EXERCISE BRIEF: Replicate the data exactly, every line included.

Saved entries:
theorem only_State_scrubIn (s : State) (a : ArrayId) (g : Geom) (t : Nat) : Only [.regs, .evr, .hfe, .wc, .rbe, .ports, .capo] s (State.scrubIn s a g t) := by
  unfold State.scrubIn
  try dsimp only
  repeat' first
    | exact (rfl : (_ : Bool) = _)
    | exact Or.inl (by decide)
    | with_reducible exact Or.inr rfl
    | with_reducible exact Only.refl
    | with_reducible assumption
    | with_reducible apply Only.step (only_State_scrubRow ..)
    | with_reducible refine Only.foldl (fun _ _ _ => ?_) ?_
    | (dsimp only [Only.mk_form]; with_reducible apply OnlyMk.intro (h0 := .inr rfl))
    | split

theorem only_State_startScrub (s : State) (a : ArrayId) (r : Arr) : Only [.rbe] s (State.startScrub s a r) := by
  unfold State.startScrub
  try dsimp only
  repeat' first
    | exact (rfl : (_ : Bool) = _)
    | exact Or.inl (by decide)
    | with_reducible exact Or.inr rfl
    | with_reducible exact Only.refl
    | with_reducible apply Only.step (only_State_putArr ..)
    | (dsimp only [Only.mk_form]; with_reducible apply OnlyMk.intro (h0 := .inr rfl))
    | dsimp only

theorem only_State_endScrub (s : State) (a : ArrayId) (r : Arr) : Only [.regs, .rbe] s (State.endScrub s a r) := by
  unfold State.endScrub
  try dsimp only
  repeat' first
    | exact (rfl : (_ : Bool) = _)
    | exact Or.inl (by decide)
    | with_reducible exact Or.inr rfl
    | with_reducible exact Only.refl
    | with_reducible apply Only.step (only_State_putArr ..)
    | with_reducible apply Only.step (only_State_setFld ..)
    | (dsimp only [Only.mk_form]; with_reducible apply OnlyMk.intro (h0 := .inr rfl))
    | dsimp only

theorem only_State_writeNew (s : State) (r : Arr) (t : Nat) (src : Tbl CSec) : Only [.rbe] s (State.writeNew s r t src) := by
  unfold State.writeNew
  try dsimp only
  repeat' first
    | exact (rfl : (_ : Bool) = _)
    | with_reducible exact Only.refl
    | with_reducible assumption
    | with_reducible apply Only.step (only_State_writeData ..)
    | with_reducible apply Only.step (only_State_writeParity ..)
    | with_reducible refine Only.foldl (fun _ _ _ => ?_) ?_
    | with_reducible refine Only.foldlFst (fun _ _ _ => ?_) ?_
    | with_reducible refine Only.foldlSnd (fun _ _ _ => ?_) ?_
    | dsimp only

theorem only_State_listStepLost (s : State) (a : ArrayId) (g : Geom) (t : Nat) (lost : List Nat) : Only [.regs, .evr, .hfe, .rbe, .capo] s (State.listStepLost s a g t lost) := by
  unfold State.listStepLost
  try dsimp only
  repeat' first
    | exact (rfl : (_ : Bool) = _)
    | with_reducible exact Only.refl
    | with_reducible assumption
    | with_reducible refine Only.ite ?_ ?_
    | with_reducible apply Only.step (only_State_listLost ..)
    | with_reducible apply Only.step (only_State_mirror ..)
    | with_reducible apply Only.step (only_State_reportLost ..)
    | with_reducible refine Only.foldl (fun _ _ _ => ?_) ?_
    | split
    | dsimp only
    | refine Only.ite ?_ ?_

theorem only_State_checkpoint (s : State) (a : ArrayId) (r : Arr) : Only [.regs, .rbe, .capo] s (State.checkpoint s a r) := by
  unfold State.checkpoint
  try dsimp only
  repeat' first
    | exact (rfl : (_ : Bool) = _)
    | exact Or.inl (by decide)
    | with_reducible exact Or.inr rfl
    | with_reducible exact Only.refl
    | with_reducible apply Only.step (only_State_mirror ..)
    | with_reducible apply Only.step (only_State_putArr ..)
    | (dsimp only [Only.mk_form]; with_reducible apply OnlyMk.intro (h0 := .inr rfl))
    | dsimp only

theorem only_State_endReshape (s : State) (a : ArrayId) (r : Arr) : Only [.regs, .evr, .rbe, .ports, .capo] s (State.endReshape s a r) := by
  unfold State.endReshape
  try dsimp only
  repeat' first
    | exact (rfl : (_ : Bool) = _)
    | exact Or.inl (by decide)
    | with_reducible exact Or.inr rfl
    | with_reducible exact Only.refl
    | with_reducible apply Only.step (only_State_emit ..)
    | with_reducible apply Only.step (only_State_mirror ..)
    | with_reducible apply Only.step (only_State_putArr ..)
    | with_reducible apply Only.step (only_State_retag ..)
    | with_reducible apply Only.step (only_State_rewriteLabels ..)
    | (dsimp only [Only.mk_form]; with_reducible apply OnlyMk.intro (h0 := .inr rfl))
    | dsimp only

theorem only_State_reshapeOne (s : State) (a : ArrayId) (r : Arr) (p : Geom) (find : State → Nat → Option CSec) (so : State) (ho : State.reshapeOne s a r p find = some so) : Only [.regs, .evr, .hfe, .wc, .rbe, .capo] s so := by
  unfold State.reshapeOne at ho
  try dsimp only at ho
  repeat' first
    | contradiction
    | (have ho := Option.some.inj ho; subst ho)
    | split at ho
  all_goals repeat' first
    | exact (rfl : (_ : Bool) = _)
    | exact Or.inl (by decide)
    | with_reducible exact Or.inr rfl
    | with_reducible exact Only.refl
    | with_reducible assumption
    | with_reducible refine Only.ite ?_ ?_
    | with_reducible apply Only.step (only_State_fretMark ..)
    | with_reducible apply Only.step (only_State_incFld ..)
    | with_reducible apply Only.step (only_State_listStepLost ..)
    | with_reducible apply Only.step (only_State_mirror ..)
    | with_reducible apply Only.step (only_State_putArr ..)
    | with_reducible apply Only.step (only_State_writeNew ..)
    | with_reducible refine Only.foldl (fun _ _ _ => ?_) ?_
    | with_reducible refine Only.foldlFst (fun _ _ _ => ?_) ?_
    | with_reducible refine Only.foldlSnd (fun _ _ _ => ?_) ?_
    | (dsimp only [Only.mk_form]; with_reducible apply OnlyMk.intro (h0 := .inr rfl))
    | split
    | dsimp only
    | refine Only.ite ?_ ?_


/-! ### Machine/HfeOps.lean -/

theorem only_State_refillLoad (s : State) : Only [.lat] s (State.refillLoad s) := by
  unfold State.refillLoad
  try dsimp only
  repeat' first
    | exact (rfl : (_ : Bool) = _)
    | exact Or.inl (by decide)
    | with_reducible exact Or.inr rfl
    | with_reducible exact Only.refl
    | (dsimp only [Only.mk_form]; with_reducible apply OnlyMk.intro (h0 := .inr rfl))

ANSWER TO THE EXERCISE:
theorem only_State_scrubIn (s : State) (a : ArrayId) (g : Geom) (t : Nat) : Only [.regs, .evr, .hfe, .wc, .rbe, .ports, .capo] s (State.scrubIn s a g t) := by
  unfold State.scrubIn
  try dsimp only
  repeat' first
    | exact (rfl : (_ : Bool) = _)
    | exact Or.inl (by decide)
    | with_reducible exact Or.inr rfl
    | with_reducible exact Only.refl
    | with_reducible assumption
    | with_reducible apply Only.step (only_State_scrubRow ..)
    | with_reducible refine Only.foldl (fun _ _ _ => ?_) ?_
    | (dsimp only [Only.mk_form]; with_reducible apply OnlyMk.intro (h0 := .inr rfl))
    | split

theorem only_State_startScrub (s : State) (a : ArrayId) (r : Arr) : Only [.rbe] s (State.startScrub s a r) := by
  unfold State.startScrub
  try dsimp only
  repeat' first
    | exact (rfl : (_ : Bool) = _)
    | exact Or.inl (by decide)
    | with_reducible exact Or.inr rfl
    | with_reducible exact Only.refl
    | with_reducible apply Only.step (only_State_putArr ..)
    | (dsimp only [Only.mk_form]; with_reducible apply OnlyMk.intro (h0 := .inr rfl))
    | dsimp only

theorem only_State_endScrub (s : State) (a : ArrayId) (r : Arr) : Only [.regs, .rbe] s (State.endScrub s a r) := by
  unfold State.endScrub
  try dsimp only
  repeat' first
    | exact (rfl : (_ : Bool) = _)
    | exact Or.inl (by decide)
    | with_reducible exact Or.inr rfl
    | with_reducible exact Only.refl
    | with_reducible apply Only.step (only_State_putArr ..)
    | with_reducible apply Only.step (only_State_setFld ..)
    | (dsimp only [Only.mk_form]; with_reducible apply OnlyMk.intro (h0 := .inr rfl))
    | dsimp only

theorem only_State_writeNew (s : State) (r : Arr) (t : Nat) (src : Tbl CSec) : Only [.rbe] s (State.writeNew s r t src) := by
  unfold State.writeNew
  try dsimp only
  repeat' first
    | exact (rfl : (_ : Bool) = _)
    | with_reducible exact Only.refl
    | with_reducible assumption
    | with_reducible apply Only.step (only_State_writeData ..)
    | with_reducible apply Only.step (only_State_writeParity ..)
    | with_reducible refine Only.foldl (fun _ _ _ => ?_) ?_
    | with_reducible refine Only.foldlFst (fun _ _ _ => ?_) ?_
    | with_reducible refine Only.foldlSnd (fun _ _ _ => ?_) ?_
    | dsimp only

theorem only_State_listStepLost (s : State) (a : ArrayId) (g : Geom) (t : Nat) (lost : List Nat) : Only [.regs, .evr, .hfe, .rbe, .capo] s (State.listStepLost s a g t lost) := by
  unfold State.listStepLost
  try dsimp only
  repeat' first
    | exact (rfl : (_ : Bool) = _)
    | with_reducible exact Only.refl
    | with_reducible assumption
    | with_reducible refine Only.ite ?_ ?_
    | with_reducible apply Only.step (only_State_listLost ..)
    | with_reducible apply Only.step (only_State_mirror ..)
    | with_reducible apply Only.step (only_State_reportLost ..)
    | with_reducible refine Only.foldl (fun _ _ _ => ?_) ?_
    | split
    | dsimp only
    | refine Only.ite ?_ ?_

theorem only_State_checkpoint (s : State) (a : ArrayId) (r : Arr) : Only [.regs, .rbe, .capo] s (State.checkpoint s a r) := by
  unfold State.checkpoint
  try dsimp only
  repeat' first
    | exact (rfl : (_ : Bool) = _)
    | exact Or.inl (by decide)
    | with_reducible exact Or.inr rfl
    | with_reducible exact Only.refl
    | with_reducible apply Only.step (only_State_mirror ..)
    | with_reducible apply Only.step (only_State_putArr ..)
    | (dsimp only [Only.mk_form]; with_reducible apply OnlyMk.intro (h0 := .inr rfl))
    | dsimp only

theorem only_State_endReshape (s : State) (a : ArrayId) (r : Arr) : Only [.regs, .evr, .rbe, .ports, .capo] s (State.endReshape s a r) := by
  unfold State.endReshape
  try dsimp only
  repeat' first
    | exact (rfl : (_ : Bool) = _)
    | exact Or.inl (by decide)
    | with_reducible exact Or.inr rfl
    | with_reducible exact Only.refl
    | with_reducible apply Only.step (only_State_emit ..)
    | with_reducible apply Only.step (only_State_mirror ..)
    | with_reducible apply Only.step (only_State_putArr ..)
    | with_reducible apply Only.step (only_State_retag ..)
    | with_reducible apply Only.step (only_State_rewriteLabels ..)
    | (dsimp only [Only.mk_form]; with_reducible apply OnlyMk.intro (h0 := .inr rfl))
    | dsimp only

theorem only_State_reshapeOne (s : State) (a : ArrayId) (r : Arr) (p : Geom) (find : State → Nat → Option CSec) (so : State) (ho : State.reshapeOne s a r p find = some so) : Only [.regs, .evr, .hfe, .wc, .rbe, .capo] s so := by
  unfold State.reshapeOne at ho
  try dsimp only at ho
  repeat' first
    | contradiction
    | (have ho := Option.some.inj ho; subst ho)
    | split at ho
  all_goals repeat' first
    | exact (rfl : (_ : Bool) = _)
    | exact Or.inl (by decide)
    | with_reducible exact Or.inr rfl
    | with_reducible exact Only.refl
    | with_reducible assumption
    | with_reducible refine Only.ite ?_ ?_
    | with_reducible apply Only.step (only_State_fretMark ..)
    | with_reducible apply Only.step (only_State_incFld ..)
    | with_reducible apply Only.step (only_State_listStepLost ..)
    | with_reducible apply Only.step (only_State_mirror ..)
    | with_reducible apply Only.step (only_State_putArr ..)
    | with_reducible apply Only.step (only_State_writeNew ..)
    | with_reducible refine Only.foldl (fun _ _ _ => ?_) ?_
    | with_reducible refine Only.foldlFst (fun _ _ _ => ?_) ?_
    | with_reducible refine Only.foldlSnd (fun _ _ _ => ?_) ?_
    | (dsimp only [Only.mk_form]; with_reducible apply OnlyMk.intro (h0 := .inr rfl))
    | split
    | dsimp only
    | refine Only.ite ?_ ?_


/-! ### Machine/HfeOps.lean -/

theorem only_State_refillLoad (s : State) : Only [.lat] s (State.refillLoad s) := by
  unfold State.refillLoad
  try dsimp only
  repeat' first
    | exact (rfl : (_ : Bool) = _)
    | exact Or.inl (by decide)
    | with_reducible exact Or.inr rfl
    | with_reducible exact Only.refl
    | (dsimp only [Only.mk_form]; with_reducible apply OnlyMk.intro (h0 := .inr rfl))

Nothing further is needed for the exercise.